**Task details:** Give only the number of lines in the records that include the string "posts".

[Dataset entries]
_ _ _ _ _

-- ==== Sys2Proof/Machine/NibCtl.lean ====
section
/-!
DEFINITION. The B-class syllables: branches, calls and the end and trap syllables (R100 to R105, R128), and the Y-class
syllables: streams, fences, sync counters and event posts (R44 to R47, R130, R131).
-/

namespace Sys2Proof.Machine

/-! ### B class -/

/-- R87: a target in halfwords from the first byte of the bundle. -/
def relTarget (c : Ctx) (w off : Nat) : Nat := (c.nib.pc + sext32 w off * 2).toNat

/-- R128: x must be 0. -/
def semEnd (_c : Ctx) (x : BitVec 4) : SylOut := legalIf (x == 0) (.ok [.finish])
/-- R128: the address field of the record holds x. -/
def semTrap (_c : Ctx) (x : BitVec 4) : SylOut := .fault ⟨fcTrap, x.toNat⟩

/-- R101, R102: the size of a frame whose saved mask is given. -/
def frameSize (mask : Nat) : Nat := alignUp (16 + 4 * popN 32 mask) 16

/-- R102: the bytes of a frame. -/
def frameBytes (c : Ctx) (mask sp : Nat) : List Byte :=
  let saved := (onesOf 32 mask).flatMap (fun i => leBytes 4 (gGet c.nib.g i).toNat)
  let pad := frameSize mask - 16 - saved.length
  leBytes 4 c.nextPc ++ leBytes 4 mask ++ leBytes 4 sp ++ leBytes 4 0 ++ saved ++ List.replicate pad 0

/-- R101: writes the frame, moves sp and branches; the checks on sp come before any write. -/
def callOp (c : Ctx) (maskReg : BitVec 5) (target : Nat) : SylOut :=
  let mask := (rdG c maskReg).toNat / 2 * 2
  let sp := c.nib.sp.toNat
  let size := frameSize mask
  if sp % 16 ≠ 0 ∨ sp < c.nib.stackLo.toNat ∨ c.nib.stackHi.toNat < sp then .fault ⟨fcStackOverflow, sp⟩
  else if sp < c.nib.stackLo.toNat + size then .fault ⟨fcStackOverflow, sp⟩
  else .ok [.frame (sp - size) (frameBytes c mask sp), .sp (BitVec.ofNat 32 (sp - size)), .jump target]

/-- R101, R128. -/
def semCall (c : Ctx) (f : LK) : SylOut := callOp c f.a (relTarget c 15 f.off.toNat)
/-- R100, R101: imm10 must be zero; an odd target raises MISALIGNED. -/
def semCallr (c : Ctx) (f : LY) : SylOut :=
  legalIf (f.imm == 0)
    (let t := (rdG c f.b).toNat
     if t % 2 = 1 then .fault ⟨fcMisaligned, t⟩ else callOp c f.a t)

/-- R103: restores the registers of the frame at sp, pops it and returns. -/
def semRet (c : Ctx) (x : BitVec 4) : SylOut :=
  legalIf (x == 0)
    (let sp := c.nib.sp.toNat
     let hi := c.nib.stackHi.toNat
     if sp % 16 ≠ 0 ∨ sp < c.nib.stackLo.toNat ∨ hi < sp + 16 then .fault ⟨fcStackUnderflow, sp⟩
     else
       let mask := leNat (scratchRead c.core (sp + 4) 4) / 2 * 2
       let size := frameSize mask
       if hi < sp + size then .fault ⟨fcStackUnderflow, sp⟩
       else
         let es := scratchErrs c.core sp size
         let ret := leNat (scratchRead c.core sp 4)
         if hasUncorrectable es then .fault ⟨fcScratchUncorrectable, sp⟩
         else if ret % 2 = 1 then .fault ⟨fcMisaligned, ret⟩
         else
           let rs := (onesOf 32 mask).mapIdx (fun k i =>
             Eff.restore i (BitVec.ofNat 32 (leNat (scratchRead c.core (sp + 16 + 4 * k) 4))))
           let n := countSingle es
           .ok (rs ++ [.sp (BitVec.ofNat 32 (sp + size)), .jump ret] ++
             (if n = 0 then [] else [.corrected n, .flags flScratch])))

/-- A branch taken when a condition holds. -/
def branchIf (b : Bool) (t : Nat) : SylOut := .ok (if b then [.jump t] else [])

/-- R128. -/
def semBr (c : Ctx) (off : BitVec 20) : SylOut := branchIf true (relTarget c 20 off.toNat)
/-- R128: the condition on signed g[a]; 6 and 7 are reserved. -/
def semBc (c : Ctx) (f : LC) : SylOut :=
  let x := (rdG c f.a).toInt
  let t := relTarget c 12 f.off.toNat
  match f.cond.toNat with
  | 0 => branchIf (decide (x = 0)) t
  | 1 => branchIf (decide (x ≠ 0)) t
  | 2 => branchIf (decide (x < 0)) t
  | 3 => branchIf (decide (0 ≤ x)) t
  | 4 => branchIf (decide (0 < x)) t
  | 5 => branchIf (decide (x ≤ 0)) t
  | _ => illegal
/-- R128: a and imm10 must be 0; an odd target raises MISALIGNED. -/
def semBrr (c : Ctx) (f : LY) : SylOut :=
  legalIf (f.a == 0 && f.imm == 0)
    (let t := (rdG c f.b).toNat
     if t % 2 = 1 then .fault ⟨fcMisaligned, t⟩ else branchIf true t)
/-- R128: cond must be 0. -/
def semDbnz (c : Ctx) (f : LC) : SylOut :=
  let x := rdG c f.a - 1
  legalIf (f.cond == 0)
    (.ok (.g f.a.toNat x 1 :: (if x ≠ 0 then [.jump (relTarget c 12 f.off.toNat)] else [])))
/-- R128: a compare and branch. -/
def cmpBranch (c : Ctx) (f : LY) (p : W32 → W32 → Bool) : SylOut :=
  branchIf (p (rdG c f.a) (rdG c f.b)) (relTarget c 10 f.imm.toNat)
/-- R128. -/
def semBeq (c : Ctx) (f : LY) : SylOut := cmpBranch c f (fun x y => x == y)
/-- R128. -/
def semBne (c : Ctx) (f : LY) : SylOut := cmpBranch c f (fun x y => x != y)
/-- R128: signed. -/
def semBlt (c : Ctx) (f : LY) : SylOut := cmpBranch c f (fun x y => x.slt y)
/-- R128: unsigned. -/
def semBltu (c : Ctx) (f : LY) : SylOut := cmpBranch c f (fun x y => x.ult y)

/-! ### Streams (R44 to R46) -/

/-- The fields of a stream descriptor (R44). -/
structure StreamD where
  op : Nat
  tag : Nat
  signal : Bool
  scratch : Nat
  pda : Nat
  run : Nat
  c1 : Nat
  c2 : Nat
  ss1 : Nat
  ss2 : Nat
  ps1 : Int
  ps2 : Int
  counter : Nat
  inc : Nat
  deriving DecidableEq, Repr

/-- R44: reads the fields. -/
def streamD (d : Nat) : StreamD where
  op := fld d 0 0 4
  tag := fld d 0 4 4
  signal := fld d 0 8 1 == 1
  scratch := fld d 4 0 32
  pda := fld d 8 0 48
  run := fld d 0x10 0 32
  c1 := fld d 0x14 0 16
  c2 := fld d 0x14 16 16
  ss1 := fld d 0x18 0 32
  ss2 := fld d 0x1C 0 32
  ps1 := sInt 64 (fld d 0x20 0 64)
  ps2 := sInt 64 (fld d 0x28 0 64)
  counter := fld d 0x30 0 32
  inc := fld d 0x34 0 32

/-- R47: the runs in row-major order: scratch offset and PDA of the first byte of each. -/
def streamRuns (d : StreamD) : List (Nat × Int) :=
  (List.range d.c2).flatMap (fun s => (List.range d.c1).map (fun r =>
    (d.scratch + s * d.ss2 + r * d.ss1, (d.pda : Int) + s * d.ps2 + r * d.ps1)))

/-- R44: reserved fields and ranges. -/
def streamFormat (raw : Nat) (d : StreamD) : Bool :=
  (d.op == 1 || d.op == 2) && fld raw 0 9 23 == 0 && fld raw 8 48 16 == 0 && fld raw 0x38 0 64 == 0 &&
  d.scratch % 64 == 0 && decide (d.scratch < 2 ^ 20) && d.pda % 64 == 0 &&
  d.run % 64 == 0 && decide (64 ≤ d.run) && decide (d.run ≤ 1048576) &&
  decide (1 ≤ d.c1) && decide (1 ≤ d.c2) && d.ss1 % 64 == 0 && d.ss2 % 64 == 0 &&
  decide (d.ps1 % 64 = 0) && decide (d.ps2 % 64 = 0) &&
  (!d.signal || (decide (1 ≤ d.inc) && decide (d.inc < 2 ^ 31)))

/-- R134: is a PDA inside the petal's slots or its hub page? -/
def pdaGranted (slots : Nat) (a : Int) : Bool :=
  (decide (0 ≤ a) && decide (a < (slots * 2 ^ 30 : Nat))) || (decide (0xFFFFFFFF8000 ≤ a) && decide (a < 2 ^ 48))

/-- Is every byte of [a, a + n) inside the petal's slots, or every byte inside its hub page? -/
def pdaRange (slots : Nat) (a : Int) (n : Nat) : Bool :=
  pdaGranted slots a && pdaGranted slots (a + n - 1) &&
    (decide (a + n ≤ (slots * 2 ^ 30 : Nat)) || decide (0xFFFFFFFF8000 ≤ a))

/-- R45: the checks of a descriptor, in the order in which the manual lists them. -/
def streamCheck (c : Ctx) (raw descAt : Nat) : Option SylFault :=
  let d := streamD raw
  if !streamFormat raw d then some ⟨fcStreamDescriptor, descAt⟩
  else
    let runs := streamRuns d
    match runs.find? (fun r => decide (2 ^ 20 < r.1 + d.run)) with
    | some r => some ⟨fcScratchBounds, r.1⟩
    | none =>
      match runs.find? (fun r => d.op == 1 && overlaps r.1 d.run c.core.codeBase c.core.codeBytes) with
      | some r => some ⟨fcCodeWrite, r.1⟩
      | none =>
        match runs.find? (fun r => !pdaRange c.slots r.2 d.run) with
        | some r => some ⟨fcPdaOutside, wrapN 64 r.2⟩
        | none =>
          if d.signal && decide (c.counters ≤ d.counter) then some ⟨fcCounterOutside, 0⟩ else none

/-- R37, R44 to R46: issues the stream whose descriptor lies at g[a]; a pending tag stalls issue before any check. -/
def semStream (c : Ctx) (f : LY) : SylOut :=
  legalIf (f.b == 0 && f.imm == 0)
    (let at_ := rdGEarly c f.a.toNat
     match checkAccess at_ 64 with
     | some e => .fault e
     | none =>
       let es := scratchErrs c.core at_.toNat 64
       if hasUncorrectable es then .fault ⟨fcScratchUncorrectable, at_.toNat⟩
       else
         let raw := leNat (scratchEarly c at_.toNat 64)
         if c.nib.streams.any (fun t => t.tag == (streamD raw).tag) then .stall
         else
           match streamCheck c raw at_.toNat with
           | some e => .fault e
           | none =>
             let n := countSingle es
             .ok (.stream ⟨(streamD raw).tag, BitVec.ofNat 512 raw, at_.toNat⟩ ::
               (if n = 0 then [] else [.corrected n, .flags flScratch])))

/-! ### Fences, counters and events (R130) -/

/-- R130: waits until no tag of this Nib is pending. -/
def semSfencea (_c : Ctx) (x : BitVec 4) : SylOut := legalIf (x == 0) (.ok [.wait (.tags 0xFFFF)])
/-- R130. -/
def semSfencet (_c : Ctx) (x : BitVec 4) : SylOut := .ok [.wait (.tags (2 ^ x.toNat))]
/-- R130: bits [31:16] of g[a] are ignored. -/
def semSfence (c : Ctx) (f : LY) : SylOut :=
  legalIf (f.b == 0 && f.imm == 0) (.ok [.wait (.tags ((rdGEarly c f.a.toNat).toNat % 65536))])

/-- R420: a Y syllable on a counter outside the petal raises COUNTER_OUTSIDE_PETAL. -/
def onCounter (c : Ctx) (a : BitVec 5) (k : Nat → SylOut) : SylOut :=
  let i := (rdGEarly c a.toNat).toNat
  if i < c.counters then k i else .fault ⟨fcCounterOutside, 0⟩

/-- R130: adds sext(g[b]). -/
def semSignal (c : Ctx) (f : LY) : SylOut :=
  legalIf (f.imm == 0) (onCounter c f.a (fun i => .ok [.signal i (rdGEarly c f.b.toNat).toInt]))
/-- R130: adds zext(imm10). -/
def semSignali (c : Ctx) (f : LY) : SylOut :=
  legalIf (f.b == 0) (onCounter c f.a (fun i => .ok [.signal i f.imm.toNat]))
/-- R130: subtracts sext(g[b]). -/
def semConsume (c : Ctx) (f : LY) : SylOut :=
  legalIf (f.imm == 0) (onCounter c f.a (fun i => .ok [.signal i (-(rdGEarly c f.b.toNat).toInt)]))
/-- R130: b must be even. -/
def semWait (c : Ctx) (f : LY) : SylOut :=
  legalIf (f.imm == 0 && decide (f.b.toNat % 2 = 0))
    (onCounter c f.a (fun i => .ok [.wait (.counter i (rdGPair c f.b.toNat) false)]))
/-- R130: b must be even. -/
def semWaitc (c : Ctx) (f : LY) : SylOut :=
  legalIf (f.imm == 0 && decide (f.b.toNat % 2 = 0))
    (onCounter c f.a (fun i => .ok [.wait (.counter i (rdGPair c f.b.toNat) true)]))
/-- R130, R179: posts an event with the code imm10 and the value g[a]. -/
def semEvpost (c : Ctx) (f : LY) : SylOut :=
  legalIf (f.b == 0) (.ok [.evpost f.imm.toNat (rdGEarly c f.a.toNat)])

end Sys2Proof.Machine
end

_ _ _ _ _

**Result:** 2